** SUPPLIED DATA follows **
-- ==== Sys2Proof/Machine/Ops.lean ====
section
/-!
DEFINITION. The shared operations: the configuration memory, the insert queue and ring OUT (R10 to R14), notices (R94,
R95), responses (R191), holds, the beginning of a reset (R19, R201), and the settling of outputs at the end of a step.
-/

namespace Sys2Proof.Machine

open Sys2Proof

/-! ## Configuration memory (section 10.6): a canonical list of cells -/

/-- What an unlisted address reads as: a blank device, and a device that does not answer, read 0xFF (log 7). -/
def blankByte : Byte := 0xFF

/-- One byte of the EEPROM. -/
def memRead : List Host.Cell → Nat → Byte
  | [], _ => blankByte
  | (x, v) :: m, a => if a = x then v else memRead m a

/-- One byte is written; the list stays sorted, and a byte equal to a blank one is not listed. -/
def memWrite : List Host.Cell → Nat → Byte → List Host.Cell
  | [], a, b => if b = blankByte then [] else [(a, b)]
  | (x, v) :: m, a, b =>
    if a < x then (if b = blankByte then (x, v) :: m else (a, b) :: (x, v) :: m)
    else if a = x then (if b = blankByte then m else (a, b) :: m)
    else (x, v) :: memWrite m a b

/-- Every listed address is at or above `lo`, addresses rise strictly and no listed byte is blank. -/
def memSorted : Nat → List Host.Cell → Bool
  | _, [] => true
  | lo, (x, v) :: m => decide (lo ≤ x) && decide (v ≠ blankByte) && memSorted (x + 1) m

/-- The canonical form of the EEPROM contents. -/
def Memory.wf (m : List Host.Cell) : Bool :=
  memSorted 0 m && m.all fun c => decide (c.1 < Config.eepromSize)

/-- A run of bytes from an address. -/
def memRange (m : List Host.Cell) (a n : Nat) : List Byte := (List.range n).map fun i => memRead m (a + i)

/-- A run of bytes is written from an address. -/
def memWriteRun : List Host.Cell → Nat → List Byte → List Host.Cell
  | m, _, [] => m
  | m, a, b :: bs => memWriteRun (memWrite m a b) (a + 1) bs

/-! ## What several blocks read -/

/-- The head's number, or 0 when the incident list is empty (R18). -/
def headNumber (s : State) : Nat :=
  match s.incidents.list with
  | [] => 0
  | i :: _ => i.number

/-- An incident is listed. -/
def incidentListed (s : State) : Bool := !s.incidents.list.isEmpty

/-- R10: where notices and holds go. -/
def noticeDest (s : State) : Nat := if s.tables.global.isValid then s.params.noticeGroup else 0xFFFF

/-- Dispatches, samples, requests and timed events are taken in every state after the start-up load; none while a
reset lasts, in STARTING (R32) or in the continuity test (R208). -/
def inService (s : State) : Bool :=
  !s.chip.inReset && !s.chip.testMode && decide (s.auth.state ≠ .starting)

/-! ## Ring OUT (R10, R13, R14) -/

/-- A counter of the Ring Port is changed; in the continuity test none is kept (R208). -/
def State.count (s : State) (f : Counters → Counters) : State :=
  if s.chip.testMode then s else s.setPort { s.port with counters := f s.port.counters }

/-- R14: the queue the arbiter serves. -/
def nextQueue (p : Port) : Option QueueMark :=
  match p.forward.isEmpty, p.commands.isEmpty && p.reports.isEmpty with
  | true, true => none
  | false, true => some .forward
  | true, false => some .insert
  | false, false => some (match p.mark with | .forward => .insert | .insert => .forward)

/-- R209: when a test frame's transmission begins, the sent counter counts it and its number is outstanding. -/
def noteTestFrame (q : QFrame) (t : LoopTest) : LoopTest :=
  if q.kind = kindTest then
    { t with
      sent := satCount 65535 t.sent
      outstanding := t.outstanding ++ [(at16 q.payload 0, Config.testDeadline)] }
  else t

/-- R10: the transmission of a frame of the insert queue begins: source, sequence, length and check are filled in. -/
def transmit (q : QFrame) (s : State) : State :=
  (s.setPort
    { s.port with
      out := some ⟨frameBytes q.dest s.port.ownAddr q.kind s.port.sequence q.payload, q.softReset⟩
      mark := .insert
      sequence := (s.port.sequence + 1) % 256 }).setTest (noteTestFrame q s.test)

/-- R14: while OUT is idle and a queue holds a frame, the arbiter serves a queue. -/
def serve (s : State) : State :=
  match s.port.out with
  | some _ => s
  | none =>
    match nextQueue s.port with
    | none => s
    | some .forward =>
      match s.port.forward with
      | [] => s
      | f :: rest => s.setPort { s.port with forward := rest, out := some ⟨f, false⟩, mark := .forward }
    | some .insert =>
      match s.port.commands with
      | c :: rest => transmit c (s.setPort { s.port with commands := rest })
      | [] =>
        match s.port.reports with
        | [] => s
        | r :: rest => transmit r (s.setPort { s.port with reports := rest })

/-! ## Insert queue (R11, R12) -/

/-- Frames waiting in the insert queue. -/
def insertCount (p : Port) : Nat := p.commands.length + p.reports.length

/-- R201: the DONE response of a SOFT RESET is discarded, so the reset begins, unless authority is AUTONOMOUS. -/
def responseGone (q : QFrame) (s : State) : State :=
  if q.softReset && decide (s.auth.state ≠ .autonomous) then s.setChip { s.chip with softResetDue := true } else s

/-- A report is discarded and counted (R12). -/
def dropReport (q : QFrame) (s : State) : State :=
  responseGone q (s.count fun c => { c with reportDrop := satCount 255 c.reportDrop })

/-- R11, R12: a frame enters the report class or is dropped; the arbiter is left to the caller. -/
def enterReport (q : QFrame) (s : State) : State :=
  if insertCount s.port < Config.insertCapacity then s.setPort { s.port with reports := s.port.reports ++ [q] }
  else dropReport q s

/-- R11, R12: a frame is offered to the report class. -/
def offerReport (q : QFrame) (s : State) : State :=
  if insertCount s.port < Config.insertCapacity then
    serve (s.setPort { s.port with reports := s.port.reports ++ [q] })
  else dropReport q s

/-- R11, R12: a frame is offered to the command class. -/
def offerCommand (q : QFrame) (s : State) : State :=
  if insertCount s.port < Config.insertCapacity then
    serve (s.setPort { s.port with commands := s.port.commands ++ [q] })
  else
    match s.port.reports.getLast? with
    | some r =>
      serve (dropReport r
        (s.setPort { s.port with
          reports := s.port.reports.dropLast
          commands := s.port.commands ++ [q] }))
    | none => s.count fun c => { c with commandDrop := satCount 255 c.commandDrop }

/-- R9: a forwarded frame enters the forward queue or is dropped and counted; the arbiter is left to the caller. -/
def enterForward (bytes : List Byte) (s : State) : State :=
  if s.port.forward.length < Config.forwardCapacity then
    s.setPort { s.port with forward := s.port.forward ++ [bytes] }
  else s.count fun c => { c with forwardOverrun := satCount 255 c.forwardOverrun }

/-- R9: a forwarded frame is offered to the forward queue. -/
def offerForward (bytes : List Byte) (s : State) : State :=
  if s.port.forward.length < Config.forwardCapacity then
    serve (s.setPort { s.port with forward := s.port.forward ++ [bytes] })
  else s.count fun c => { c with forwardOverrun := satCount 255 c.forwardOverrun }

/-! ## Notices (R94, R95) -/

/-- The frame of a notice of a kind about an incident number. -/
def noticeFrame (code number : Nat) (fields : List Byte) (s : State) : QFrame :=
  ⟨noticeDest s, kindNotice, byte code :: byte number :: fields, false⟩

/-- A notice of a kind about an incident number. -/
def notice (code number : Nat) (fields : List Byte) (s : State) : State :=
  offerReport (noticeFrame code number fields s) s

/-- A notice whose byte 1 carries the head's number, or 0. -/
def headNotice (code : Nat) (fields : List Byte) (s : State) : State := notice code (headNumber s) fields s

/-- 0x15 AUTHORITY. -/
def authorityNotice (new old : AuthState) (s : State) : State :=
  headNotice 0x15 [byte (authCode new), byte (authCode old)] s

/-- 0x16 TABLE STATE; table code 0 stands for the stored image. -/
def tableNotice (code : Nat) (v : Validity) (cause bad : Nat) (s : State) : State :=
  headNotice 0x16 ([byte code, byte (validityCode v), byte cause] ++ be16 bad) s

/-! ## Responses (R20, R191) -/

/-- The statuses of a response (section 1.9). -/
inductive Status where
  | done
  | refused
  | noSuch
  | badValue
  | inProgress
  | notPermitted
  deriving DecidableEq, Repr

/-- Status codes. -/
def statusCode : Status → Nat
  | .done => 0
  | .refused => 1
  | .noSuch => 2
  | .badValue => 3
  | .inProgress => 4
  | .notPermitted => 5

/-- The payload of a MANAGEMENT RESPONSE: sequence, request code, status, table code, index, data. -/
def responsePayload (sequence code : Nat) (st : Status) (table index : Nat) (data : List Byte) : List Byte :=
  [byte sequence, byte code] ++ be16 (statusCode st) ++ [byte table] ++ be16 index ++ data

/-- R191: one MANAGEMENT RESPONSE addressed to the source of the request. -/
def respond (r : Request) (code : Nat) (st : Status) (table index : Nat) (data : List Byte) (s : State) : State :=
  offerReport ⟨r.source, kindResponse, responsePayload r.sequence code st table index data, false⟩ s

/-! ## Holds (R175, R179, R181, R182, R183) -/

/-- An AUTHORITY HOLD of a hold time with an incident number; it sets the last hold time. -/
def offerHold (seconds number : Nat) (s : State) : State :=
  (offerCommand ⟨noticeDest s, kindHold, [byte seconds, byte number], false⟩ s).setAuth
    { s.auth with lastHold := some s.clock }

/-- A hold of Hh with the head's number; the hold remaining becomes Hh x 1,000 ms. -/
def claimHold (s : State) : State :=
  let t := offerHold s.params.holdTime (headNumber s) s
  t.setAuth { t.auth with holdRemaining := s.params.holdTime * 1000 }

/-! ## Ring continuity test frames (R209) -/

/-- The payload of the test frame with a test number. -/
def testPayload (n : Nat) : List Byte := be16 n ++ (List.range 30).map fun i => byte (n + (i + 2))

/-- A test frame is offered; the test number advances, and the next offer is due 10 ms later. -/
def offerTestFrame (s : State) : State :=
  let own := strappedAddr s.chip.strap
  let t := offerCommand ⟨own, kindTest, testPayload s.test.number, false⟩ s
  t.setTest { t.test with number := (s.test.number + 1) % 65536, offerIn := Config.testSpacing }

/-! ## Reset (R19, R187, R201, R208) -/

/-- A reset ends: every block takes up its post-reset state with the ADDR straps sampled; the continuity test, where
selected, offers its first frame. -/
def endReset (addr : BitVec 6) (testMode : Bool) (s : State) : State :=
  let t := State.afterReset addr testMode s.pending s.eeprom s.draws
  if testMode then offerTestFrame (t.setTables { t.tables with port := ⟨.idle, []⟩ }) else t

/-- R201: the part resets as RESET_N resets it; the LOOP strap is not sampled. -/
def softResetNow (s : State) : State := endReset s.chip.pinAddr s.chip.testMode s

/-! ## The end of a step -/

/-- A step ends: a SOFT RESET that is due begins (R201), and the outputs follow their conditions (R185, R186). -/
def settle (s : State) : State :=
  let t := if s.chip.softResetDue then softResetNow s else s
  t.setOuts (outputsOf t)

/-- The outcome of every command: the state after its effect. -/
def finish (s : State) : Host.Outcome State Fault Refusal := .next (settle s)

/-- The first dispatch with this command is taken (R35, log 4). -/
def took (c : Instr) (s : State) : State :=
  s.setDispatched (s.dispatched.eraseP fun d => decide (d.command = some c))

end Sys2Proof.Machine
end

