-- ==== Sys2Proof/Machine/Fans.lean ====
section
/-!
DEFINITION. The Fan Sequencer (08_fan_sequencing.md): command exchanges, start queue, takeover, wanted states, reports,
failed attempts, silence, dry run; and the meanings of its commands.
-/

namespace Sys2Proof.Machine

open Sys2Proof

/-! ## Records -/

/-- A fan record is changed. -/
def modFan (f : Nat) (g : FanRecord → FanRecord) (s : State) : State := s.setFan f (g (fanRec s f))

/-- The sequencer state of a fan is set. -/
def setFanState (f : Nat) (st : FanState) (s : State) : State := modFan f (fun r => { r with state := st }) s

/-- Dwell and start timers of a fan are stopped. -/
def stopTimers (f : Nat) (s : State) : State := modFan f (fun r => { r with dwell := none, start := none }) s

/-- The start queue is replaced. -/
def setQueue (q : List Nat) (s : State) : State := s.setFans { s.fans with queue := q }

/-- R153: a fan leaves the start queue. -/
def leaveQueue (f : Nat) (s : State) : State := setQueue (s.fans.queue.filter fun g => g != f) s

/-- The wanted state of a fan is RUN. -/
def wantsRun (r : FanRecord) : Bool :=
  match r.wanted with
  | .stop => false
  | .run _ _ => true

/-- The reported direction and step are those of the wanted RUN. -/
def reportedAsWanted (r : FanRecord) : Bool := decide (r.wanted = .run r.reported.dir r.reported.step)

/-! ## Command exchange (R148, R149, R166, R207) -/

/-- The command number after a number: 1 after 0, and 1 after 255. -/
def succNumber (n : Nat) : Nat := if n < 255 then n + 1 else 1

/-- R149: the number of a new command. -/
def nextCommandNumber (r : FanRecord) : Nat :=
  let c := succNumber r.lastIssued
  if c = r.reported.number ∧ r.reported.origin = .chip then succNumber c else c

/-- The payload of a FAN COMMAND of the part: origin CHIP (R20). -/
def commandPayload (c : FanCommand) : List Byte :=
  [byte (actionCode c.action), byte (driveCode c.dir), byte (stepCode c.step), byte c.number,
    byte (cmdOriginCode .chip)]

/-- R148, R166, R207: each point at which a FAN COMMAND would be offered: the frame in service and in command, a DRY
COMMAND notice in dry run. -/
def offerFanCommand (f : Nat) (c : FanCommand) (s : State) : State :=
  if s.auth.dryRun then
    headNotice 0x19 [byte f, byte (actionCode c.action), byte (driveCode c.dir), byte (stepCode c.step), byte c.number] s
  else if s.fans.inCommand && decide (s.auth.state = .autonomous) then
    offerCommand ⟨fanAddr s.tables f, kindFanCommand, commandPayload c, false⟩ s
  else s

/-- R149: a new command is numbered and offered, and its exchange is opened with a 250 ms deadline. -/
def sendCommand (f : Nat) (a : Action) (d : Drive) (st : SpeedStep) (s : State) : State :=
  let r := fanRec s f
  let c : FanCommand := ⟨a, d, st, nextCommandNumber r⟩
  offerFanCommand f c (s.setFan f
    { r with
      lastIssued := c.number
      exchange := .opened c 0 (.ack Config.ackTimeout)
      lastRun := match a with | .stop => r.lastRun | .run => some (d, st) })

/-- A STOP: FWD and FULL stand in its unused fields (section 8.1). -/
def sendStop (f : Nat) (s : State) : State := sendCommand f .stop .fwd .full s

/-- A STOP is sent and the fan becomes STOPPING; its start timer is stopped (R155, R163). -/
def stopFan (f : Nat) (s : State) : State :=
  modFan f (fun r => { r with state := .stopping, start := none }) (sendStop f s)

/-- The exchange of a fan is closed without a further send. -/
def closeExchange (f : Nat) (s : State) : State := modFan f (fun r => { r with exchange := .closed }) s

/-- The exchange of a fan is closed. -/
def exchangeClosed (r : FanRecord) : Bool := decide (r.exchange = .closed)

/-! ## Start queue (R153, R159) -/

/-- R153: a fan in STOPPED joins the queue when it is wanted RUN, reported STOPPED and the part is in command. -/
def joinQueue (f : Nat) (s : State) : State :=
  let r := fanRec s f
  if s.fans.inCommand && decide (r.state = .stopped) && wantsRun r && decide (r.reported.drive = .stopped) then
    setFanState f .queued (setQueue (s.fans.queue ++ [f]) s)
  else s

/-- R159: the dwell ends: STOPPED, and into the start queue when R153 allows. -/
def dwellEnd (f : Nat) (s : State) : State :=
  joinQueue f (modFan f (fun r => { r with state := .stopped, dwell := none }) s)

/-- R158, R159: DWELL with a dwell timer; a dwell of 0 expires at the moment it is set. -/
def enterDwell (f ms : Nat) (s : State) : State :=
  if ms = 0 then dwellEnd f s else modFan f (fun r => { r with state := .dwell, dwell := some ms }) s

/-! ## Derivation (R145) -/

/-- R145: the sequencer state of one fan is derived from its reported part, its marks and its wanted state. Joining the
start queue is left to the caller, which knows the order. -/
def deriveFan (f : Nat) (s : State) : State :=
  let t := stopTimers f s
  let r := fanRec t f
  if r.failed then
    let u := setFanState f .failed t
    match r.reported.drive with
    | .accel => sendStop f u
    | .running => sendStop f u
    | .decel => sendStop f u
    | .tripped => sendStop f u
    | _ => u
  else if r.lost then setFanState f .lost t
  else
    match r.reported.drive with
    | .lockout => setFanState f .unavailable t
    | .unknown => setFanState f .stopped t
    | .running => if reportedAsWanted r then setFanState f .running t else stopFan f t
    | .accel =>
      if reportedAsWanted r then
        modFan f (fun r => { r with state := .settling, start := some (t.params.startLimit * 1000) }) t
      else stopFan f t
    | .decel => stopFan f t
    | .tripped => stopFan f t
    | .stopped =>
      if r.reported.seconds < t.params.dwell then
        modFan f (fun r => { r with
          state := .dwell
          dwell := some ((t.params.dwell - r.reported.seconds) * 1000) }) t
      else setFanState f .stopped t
** End of SUPPLIED DATA **
* [TASK INSTRUCTIONS]:
The required output is the entries from their opening line through the line holding "of cells -/", repeated exactly, with both end lines kept.

* [RESULT]:
-- ==== Sys2Proof/Machine/Ops.lean ====
section
/-!
DEFINITION. The shared operations: the configuration memory, the insert queue and ring OUT (R10 to R14), notices (R94,
R95), responses (R191), holds, the beginning of a reset (R19, R201), and the settling of outputs at the end of a step.
-/

namespace Sys2Proof.Machine

open Sys2Proof

/-! ## Configuration memory (section 10.6): a canonical list of cells -/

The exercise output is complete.